I haven't done (or studied) any serious philosophy of religion in three years, but here goes. I was inspired by this quote and by recent debates with a friend; the quote is by a nobody who has no respectable academic standing, but the gist of it is popular enough to warrant discussion.

This is a cosmological argument, one which appeal to causality to prove the necessity of God's existence. This very bare-bone form, which I've also seen attributed to Newton (?!), asks us to compare two possibilities:

1) God turned nothing into everything
2) nothing turned into everything by itself

When put this way, the God option sounds much more appealing. Who in his sane mind would say that something can come out of nothing, spontaneously? So let's agree that nothing can come out of nothing, and if something exists it means it must have come from something else which already existed before.

The believer says that this something else is God... but then where did God come from? We said that something must come from something else, so since God is arguably a something (but see below), then God must have also come from something else. What's this something else that God comes from?

Aquinas' answer is that there's no such thing, nothing that created God. God always existed. God is the uncreated creator, the unmoved mover, eternal. But why couldn't we say the same about the universe? Can't the universe also have always existed? Well, surely not in the present form (what idiot would ever believe that?), but rather in a primordial and condensed form consistent with current cosmological theories. So the nonbeliever may say something like this: a primordial form of the universe has always existed and is itself uncaused and eternal.

The believer now must accept that the two answers are the same. She was willing to admit that something (= God) has always existed, or she would contradict herself. So there's no reason now for her to deny that the universe can have always existed.

That is, of course, unless there's a major difference between what kinds of "things" God and the universe are. Surely neither of them is nothing, and if they're not nothing, then they must be something.
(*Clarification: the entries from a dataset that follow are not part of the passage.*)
-- ==== Sys2Proof/Machine/Orchestrator.lean ====
section
/-! DEFINITION. The orchestrator's operations: TICKALL, the queries and RESET (42_orchestrator.md rules R190 to R197). -/

namespace Sys2Proof.Machine

/-- TICKALL (rule R190). -/
def execTickAll (t : Tick) (s : State) : Host.Outcome State Fault Refusal :=
  match tickAll s.cfg t s.block with
  | .ok w => s.finish w.block (.tickAll w.mask w.timer4)
  | .error f => raiseFault f

/-- Read and clear a sticky flag (rules R193, R194). -/
def State.readAndClear (s : State) (i : Fin 8) : Host.Outcome State Fault Refusal :=
  s.finish (s.block.setTrig i false) (.flag (s.block.trigFlag i))

/-- HSYNC (rule R193): the flag of timer 0. -/
def execHsync (s : State) : Host.Outcome State Fault Refusal := s.readAndClear 0

/-- VSYNC (rule R194): the flag of timer 2. -/
def execVsync (s : State) : Host.Outcome State Fault Refusal := s.readAndClear 2

/-- TRIG (rule R195): BAD_TIMER_ID above 11, with the word; else the timer's next-trigger tick. -/
def execTrig (id : BitVec 4) (s : State) : Host.Outcome State Fault Refusal :=
  if h : id.toNat < 12 then s.finish s.block (.tick (s.block.timer ⟨id.toNat, h⟩).next)
  else raiseFault (.badTimerId (encodeWord (.trig id)))

/-- The sample of AUDIOOUT (rule R196): that of channel `n - 8` for `n` in 8..11, else 0. -/
def audioSample (b : Block) (n : BitVec 6) : Sample :=
  if h : 8 ≤ n.toNat ∧ n.toNat ≤ 11 then sext16 (b.settings ⟨n.toNat - 8, by omega⟩).output else 0x0000

/-- AUDIOOUT (rule R196). -/
def execAudioOut (n : BitVec 6) (s : State) : Host.Outcome State Fault Refusal :=
  s.finish s.block (.sample (audioSample s.block n))

/-- RESET (rule R197): every field of rule R58 takes its reset value. -/
def execReset (s : State) : Host.Outcome State Fault Refusal := s.finish Block.reset .none

end Sys2Proof.Machine
end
But that assumes that there's only one kind of substance which underlies all "somethings." I'm not quire sure of that, but I'm at a loss to think of another substance which is neither nothing nor something, or a "something" of a different type. Believers have come up with their own half-baked, ethereal, Holy-Spirit versions of this extra substance, but those sound ad hoc and there's often no evidence other than the supposition that such a substance "must exist" for things to make sense. Well, if it must exist it's only because the believer needs to justify the fact that God is a something, a feat which the unbeliever needn't face and whose need she can deny tout court.

Pending a deeper understanding of the varieties of substances, the two original options take exactly the same amount of "faith" to be believed, because both say the same thing: nothing can come from nothing and thus something must have always existed, call it "God" or "universe" or however you wish.

Then, of course, there are many other reasons to favor the nonbeliever over the believer, or vice-versa. But that's beside the point: the point here is simply that I don't think the question of God's existence can be resolved purely cosmologically with a pseudo-argument such as this (or other, somewhat similar varieties of the cosmological argument, which of course need to be taken up individually).